People with family history for a disorder may or may not present with high PRS due to multiple reasons. The person may have lesser risk variants than affected family members, the PRS also does not cover all risk variants. Also, non-genetic (environmental) factors also contribute to disease. Due to the non-linear nature of genetic contribution to disease development, many individuals who have a high PRS might not have any affected family members.

Nevertheless, PRS can provide relevant information on risk association for complex disorders that possess a genetic contribution. Psychiatric disorders are known to have an underlying genetic component alongside environmental factors. Hence, PRS can be a useful tool in psychiatry, helping clinicians make informed decisions and provide early intervention in symptomatic individuals.

In a general population setup, the information on PRS could help stratify the population and identify at risk individuals for further evaluation, aiding in an earlier diagnosis. Most psychiatric disorders like schizophrenia, bipolar disorder manifest similar early symptoms, mainly depression and anxiety.
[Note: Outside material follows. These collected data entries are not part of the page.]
-- ==== Sys2Proof/Machine/Alu8.lean ====
section
/-! DEFINITION. 8-bit arithmetic and logic (43_alu8.md, R252 to R283), over the flag computations of Flags.lean. -/

namespace Sys2Proof.Machine

/-- A and F take an ALU result. -/
def State.setAlu (s : State) (r : Alu8) : State := { s with regs := { s.regs with a := r.res, f := r.f } }

/-- The ALU on a register, 4 cycles. -/
def aluReg (op : Alu) (r : R8) (s : State) : Result :=
  .next ((s.setAlu (Alu8.of op s.regs.a (s.regs.get8 r) s.regs.fc)).charge 4)

/-- The ALU on the byte at HL, 8 cycles. -/
def aluMem (op : Alu) (s : State) : Result :=
  .next ((s.setAlu (Alu8.of op s.regs.a (s.cpuRead s.regs.hl) s.regs.fc)).charge 8)

/-- The ALU on an immediate, 8 cycles. -/
def aluImm (op : Alu) (n : Byte) (s : State) : Result :=
  .next ((s.setAlu (Alu8.of op s.regs.a n s.regs.fc)).charge 8)

/-- INC r, 4 cycles (R276). -/
def incReg (r : R8) (s : State) : Result :=
  let o := inc8 (s.regs.get8 r) s.regs.fc
  .next (((s.setReg8 r o.res).setF o.f).charge 4)

/-- DEC r, 4 cycles (R278). -/
def decReg (r : R8) (s : State) : Result :=
  let o := dec8 (s.regs.get8 r) s.regs.fc
  .next (((s.setReg8 r o.res).setF o.f).charge 4)

/-- INC (HL): one read, one write, 12 cycles (R277, R79). -/
def incMem (s : State) : Result :=
  let o := inc8 (s.cpuRead s.regs.hl) s.regs.fc
  .next (((s.cpuWrite s.regs.hl o.res).setF o.f).charge 12)

/-- DEC (HL), 12 cycles (R279). -/
def decMem (s : State) : Result :=
  let o := dec8 (s.cpuRead s.regs.hl) s.regs.fc
  .next (((s.cpuWrite s.regs.hl o.res).setF o.f).charge 12)

/-- DAA, 4 cycles (R280). -/
def decimalAdjust (s : State) : Result :=
  .next ((s.setAlu (daa8 s.regs.a s.regs.fn s.regs.fh s.regs.fc)).charge 4)

/-- CPL: `A <- A ^ 0xFF`, flags -11-, 4 cycles (R281). -/
def complementA (s : State) : Result :=
  .next ((s.setAlu ⟨s.regs.a ^^^ 0xFF, flagByte s.regs.fz true true s.regs.fc⟩).charge 4)

/-- SCF: flags -001, 4 cycles (R282). -/
def setCarry (s : State) : Result := .next ((s.setF (flagByte s.regs.fz false false true)).charge 4)

/-- CCF: flags -00C with C inverted, 4 cycles (R283). -/
def complementCarry (s : State) : Result := .next ((s.setF (flagByte s.regs.fz false false (!s.regs.fc))).charge 4)

/-! ### The meanings, one per row of the opcode table -/

/-! ADD A r (R252). -/

/-- `ADD A,B`, 80 (R252). -/
def exec_add_a_b (s : State) : Result := aluReg .add .b s

/-- `ADD A,C`, 81 (R252). -/
def exec_add_a_c (s : State) : Result := aluReg .add .c s

/-- `ADD A,D`, 82 (R252). -/
def exec_add_a_d (s : State) : Result := aluReg .add .d s

/-- `ADD A,E`, 83 (R252). -/
def exec_add_a_e (s : State) : Result := aluReg .add .e s

/-- `ADD A,H`, 84 (R252). -/
def exec_add_a_h (s : State) : Result := aluReg .add .h s

/-- `ADD A,L`, 85 (R252). -/
def exec_add_a_l (s : State) : Result := aluReg .add .l s

/-- `ADD A,A`, 87 (R252). -/
def exec_add_a_a (s : State) : Result := aluReg .add .a s

/-! ADD A (HL) (R253). -/

/-- `ADD A,(HL)`, 86 (R253). -/
def exec_add_a_mhl (s : State) : Result := aluMem .add s

/-! ADD A n8 (R254). -/

/-- `ADD A,n8`, C6 (R254). -/
def exec_add_a_n8 (n : Byte) (s : State) : Result := aluImm .add n s

/-! ADC A r (R255). -/

/-- `ADC A,B`, 88 (R255). -/
def exec_adc_a_b (s : State) : Result := aluReg .adc .b s

/-- `ADC A,C`, 89 (R255). -/
def exec_adc_a_c (s : State) : Result := aluReg .adc .c s

/-- `ADC A,D`, 8A (R255). -/
def exec_adc_a_d (s : State) : Result := aluReg .adc .d s

/-- `ADC A,E`, 8B (R255). -/
def exec_adc_a_e (s : State) : Result := aluReg .adc .e s

/-- `ADC A,H`, 8C (R255). -/
def exec_adc_a_h (s : State) : Result := aluReg .adc .h s

/-- `ADC A,L`, 8D (R255). -/
def exec_adc_a_l (s : State) : Result := aluReg .adc .l s

/-- `ADC A,A`, 8F (R255). -/
def exec_adc_a_a (s : State) : Result := aluReg .adc .a s

/-! ADC A (HL) (R256). -/

/-- `ADC A,(HL)`, 8E (R256). -/
def exec_adc_a_mhl (s : State) : Result := aluMem .adc s

/-! ADC A n8 (R257). -/

/-- `ADC A,n8`, CE (R257). -/
def exec_adc_a_n8 (n : Byte) (s : State) : Result := aluImm .adc n s

/-! SUB r (R258). -/

/-- `SUB B`, 90 (R258). -/
def exec_sub_b (s : State) : Result := aluReg .sub .b s

/-- `SUB C`, 91 (R258). -/
def exec_sub_c (s : State) : Result := aluReg .sub .c s

/-- `SUB D`, 92 (R258). -/
def exec_sub_d (s : State) : Result := aluReg .sub .d s

/-- `SUB E`, 93 (R258). -/
def exec_sub_e (s : State) : Result := aluReg .sub .e s

/-- `SUB H`, 94 (R258). -/
def exec_sub_h (s : State) : Result := aluReg .sub .h s

/-- `SUB L`, 95 (R258). -/
def exec_sub_l (s : State) : Result := aluReg .sub .l s

/-- `SUB A`, 97 (R258). -/
def exec_sub_a (s : State) : Result := aluReg .sub .a s

/-! SUB (HL) (R259). -/

/-- `SUB (HL)`, 96 (R259). -/
def exec_sub_mhl (s : State) : Result := aluMem .sub s

/-! SUB n8 (R260). -/

/-- `SUB n8`, D6 (R260). -/
def exec_sub_n8 (n : Byte) (s : State) : Result := aluImm .sub n s

/-! SBC A r (R261). -/

/-- `SBC A,B`, 98 (R261). -/
def exec_sbc_a_b (s : State) : Result := aluReg .sbc .b s

/-- `SBC A,C`, 99 (R261). -/
def exec_sbc_a_c (s : State) : Result := aluReg .sbc .c s

/-- `SBC A,D`, 9A (R261). -/
def exec_sbc_a_d (s : State) : Result := aluReg .sbc .d s

/-- `SBC A,E`, 9B (R261). -/
def exec_sbc_a_e (s : State) : Result := aluReg .sbc .e s

/-- `SBC A,H`, 9C (R261). -/
def exec_sbc_a_h (s : State) : Result := aluReg .sbc .h s

/-- `SBC A,L`, 9D (R261). -/
def exec_sbc_a_l (s : State) : Result := aluReg .sbc .l s

/-- `SBC A,A`, 9F (R261). -/
def exec_sbc_a_a (s : State) : Result := aluReg .sbc .a s

/-! SBC A (HL) (R262). -/

/-- `SBC A,(HL)`, 9E (R262). -/
def exec_sbc_a_mhl (s : State) : Result := aluMem .sbc s

/-! SBC A n8 (R263). -/

/-- `SBC A,n8`, DE (R263). -/
def exec_sbc_a_n8 (n : Byte) (s : State) : Result := aluImm .sbc n s

/-! AND r (R264). -/

/-- `AND B`, A0 (R264). -/
def exec_and_b (s : State) : Result := aluReg .and .b s

/-- `AND C`, A1 (R264). -/
def exec_and_c (s : State) : Result := aluReg .and .c s

/-- `AND D`, A2 (R264). -/
def exec_and_d (s : State) : Result := aluReg .and .d s

/-- `AND E`, A3 (R264). -/
def exec_and_e (s : State) : Result := aluReg .and .e s

/-- `AND H`, A4 (R264). -/
def exec_and_h (s : State) : Result := aluReg .and .h s

/-- `AND L`, A5 (R264). -/
def exec_and_l (s : State) : Result := aluReg .and .l s

/-- `AND A`, A7 (R264). -/
def exec_and_a (s : State) : Result := aluReg .and .a s

/-! AND (HL) (R265). -/

/-- `AND (HL)`, A6 (R265). -/
def exec_and_mhl (s : State) : Result := aluMem .and s

/-! AND n8 (R266). -/

/-- `AND n8`, E6 (R266). -/
def exec_and_n8 (n : Byte) (s : State) : Result := aluImm .and n s

/-! XOR r (R267). -/

/-- `XOR B`, A8 (R267). -/
def exec_xor_b (s : State) : Result := aluReg .xor .b s

/-- `XOR C`, A9 (R267). -/
def exec_xor_c (s : State) : Result := aluReg .xor .c s

/-- `XOR D`, AA (R267). -/
def exec_xor_d (s : State) : Result := aluReg .xor .d s

/-- `XOR E`, AB (R267). -/
def exec_xor_e (s : State) : Result := aluReg .xor .e s

/-- `XOR H`, AC (R267). -/
def exec_xor_h (s : State) : Result := aluReg .xor .h s

/-- `XOR L`, AD (R267). -/
def exec_xor_l (s : State) : Result := aluReg .xor .l s

/-- `XOR A`, AF (R267). -/
def exec_xor_a (s : State) : Result := aluReg .xor .a s

/-! XOR (HL) (R268). -/

/-- `XOR (HL)`, AE (R268). -/
def exec_xor_mhl (s : State) : Result := aluMem .xor s

/-! XOR n8 (R269). -/

/-- `XOR n8`, EE (R269). -/
def exec_xor_n8 (n : Byte) (s : State) : Result := aluImm .xor n s

/-! OR r (R270). -/

/-- `OR B`, B0 (R270). -/
def exec_or_b (s : State) : Result := aluReg .or .b s

/-- `OR C`, B1 (R270). -/
def exec_or_c (s : State) : Result := aluReg .or .c s

/-- `OR D`, B2 (R270). -/
def exec_or_d (s : State) : Result := aluReg .or .d s

/-- `OR E`, B3 (R270). -/
def exec_or_e (s : State) : Result := aluReg .or .e s

/-- `OR H`, B4 (R270). -/
def exec_or_h (s : State) : Result := aluReg .or .h s

/-- `OR L`, B5 (R270). -/
def exec_or_l (s : State) : Result := aluReg .or .l s

/-- `OR A`, B7 (R270). -/
def exec_or_a (s : State) : Result := aluReg .or .a s

/-! OR (HL) (R271). -/

/-- `OR (HL)`, B6 (R271). -/
def exec_or_mhl (s : State) : Result := aluMem .or s

/-! OR n8 (R272). -/

/-- `OR n8`, F6 (R272). -/
def exec_or_n8 (n : Byte) (s : State) : Result := aluImm .or n s

/-! CP r (R273). -/

/-- `CP B`, B8 (R273). -/
def exec_cp_b (s : State) : Result := aluReg .cp .b s

/-- `CP C`, B9 (R273). -/
def exec_cp_c (s : State) : Result := aluReg .cp .c s

/-- `CP D`, BA (R273). -/
def exec_cp_d (s : State) : Result := aluReg .cp .d s

/-- `CP E`, BB (R273). -/
def exec_cp_e (s : State) : Result := aluReg .cp .e s

/-- `CP H`, BC (R273). -/
def exec_cp_h (s : State) : Result := aluReg .cp .h s

/-- `CP L`, BD (R273). -/
def exec_cp_l (s : State) : Result := aluReg .cp .l s

/-- `CP A`, BF (R273). -/
def exec_cp_a (s : State) : Result := aluReg .cp .a s

/-! CP (HL) (R274). -/

/-- `CP (HL)`, BE (R274). -/
def exec_cp_mhl (s : State) : Result := aluMem .cp s

/-! CP n8 (R275). -/

/-- `CP n8`, FE (R275). -/
def exec_cp_n8 (n : Byte) (s : State) : Result := aluImm .cp n s

/-! INC r (R276). -/

/-- `INC B`, 04 (R276). -/
def exec_inc_b (s : State) : Result := incReg .b s

/-- `INC C`, 0C (R276). -/
def exec_inc_c (s : State) : Result := incReg .c s

/-- `INC D`, 14 (R276). -/
def exec_inc_d (s : State) : Result := incReg .d s

/-- `INC E`, 1C (R276). -/
def exec_inc_e (s : State) : Result := incReg .e s

/-- `INC H`, 24 (R276). -/
def exec_inc_h (s : State) : Result := incReg .h s

/-- `INC L`, 2C (R276). -/
def exec_inc_l (s : State) : Result := incReg .l s

/-- `INC A`, 3C (R276). -/
def exec_inc_a (s : State) : Result := incReg .a s

/-! INC (HL) (R277). -/

/-- `INC (HL)`, 34 (R277). -/
def exec_inc_mhl (s : State) : Result := incMem s

/-! DEC r (R278). -/

/-- `DEC B`, 05 (R278). -/
def exec_dec_b (s : State) : Result := decReg .b s

/-- `DEC C`, 0D (R278). -/
def exec_dec_c (s : State) : Result := decReg .c s

/-- `DEC D`, 15 (R278). -/
def exec_dec_d (s : State) : Result := decReg .d s

/-- `DEC E`, 1D (R278). -/
def exec_dec_e (s : State) : Result := decReg .e s

/-- `DEC H`, 25 (R278). -/
def exec_dec_h (s : State) : Result := decReg .h s

/-- `DEC L`, 2D (R278). -/
def exec_dec_l (s : State) : Result := decReg .l s

/-- `DEC A`, 3D (R278). -/
def exec_dec_a (s : State) : Result := decReg .a s

/-! DEC (HL) (R279). -/

/-- `DEC (HL)`, 35 (R279). -/
def exec_dec_mhl (s : State) : Result := decMem s

/-! DAA (R280). -/

/-- `DAA`, 27 (R280). -/
def exec_daa (s : State) : Result := decimalAdjust s

/-! CPL (R281). -/

/-- `CPL`, 2F (R281). -/
def exec_cpl (s : State) : Result := complementA s

/-! SCF (R282). -/

/-- `SCF`, 37 (R282). -/
def exec_scf (s : State) : Result := setCarry s

/-! CCF (R283). -/

/-- `CCF`, 3F (R283). -/
def exec_ccf (s : State) : Result := complementCarry s

end Sys2Proof.Machine
end

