-- ==== Sys2Proof/Machine/Dispatch.lean ====
section
/-! DEFINITION. `exec`: one arm per instruction, each one call of its meaning. The state's PC already holds PCnext, the
address after the instruction (R10, R150); the devices are advanced by Update, not here. -/

namespace Sys2Proof.Machine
The knowledge of PRS can help distinguish individuals with a higher burden of the disease and provide early intervention.

With further advancements in predictions of risk variants and their possible effects, it might be possible to determine the effect a particular medication might have on an individual, thus aiding in providing targeted treatment. Check out episode 8 of the podcast to know more. Link: https://www.pmedcast.com/2020/03/25/episode-008-dr-maryna-polyakova-ai-depression-treatment/

It is true that PRS can be immensely useful in risk prediction for complex psychiatric disorders, however, it is important to reiterate that PRS alone is not sufficient, as multiple factors are at play in disease development. It is very important to train clinicians to disseminate the information of PRS in a clear and coherent manner to individuals so as to not cause a state of panic in the person. It is important that clinicians are equipped to understand and analyze the PRS along with other factors like family history, visible symptoms, to make an informed decision regarding further interventions.

Improving the accuracy of the PRS requires identification of new risk variants, thus improving the predictions. So far, most GWAS studies are conducted in people from European ancestry, it would be important to also include samples from people of other underrepresented ancestries, which might modify the PRS and enhance accuracy. It is also important to foster collaborations between researchers and clinicians so that dissemination of new and relevant information is accelerated.

To get more information on PRS and its utility in clinical psychiatry, tune in to Episode 19 of the Personalized Medicine Podcast where Professor Naomi Wray (Episode link- https://www.pmedcast.com/2020/11/11/e019/), from the Institute for Molecular Science and Queensland Brain Institute at the University of Queensland, gives us a deep dive into PRS and its application in psychiatry.

References:

Aragam, K.G., and Natarajan, P. (2020). Polygenic Scores to Assess Atherosclerotic Cardiovascular Disease Risk: Clinical Perspectives and Basic Implications. Circ. Res. 1159–1177.

Andlauer, T.F.M., and Nöthen, M.M. (2020). Polygenic scores for psychiatric disease: From research tool to clinical application. Medizinische Genet. 32, 39–45.

Murray, G.K., Lin, T., Austin, J., McGrath, J.J., Hickie, I.B., and Wray, N.R. (2021). Could Polygenic Risk Scores Be Useful in Psychiatry?: A Review. JAMA Psychiatry 78, 210–219.

Wray, N.R., Lin, T., Austin, J., McGrath, J.J., Hickie, I.B., Murray, G.K., and Visscher, P.M. (2021). From Basic Science to Clinical Application of Polygenic Risk Scores: A Primer. JAMA Psychiatry 78, 101–109.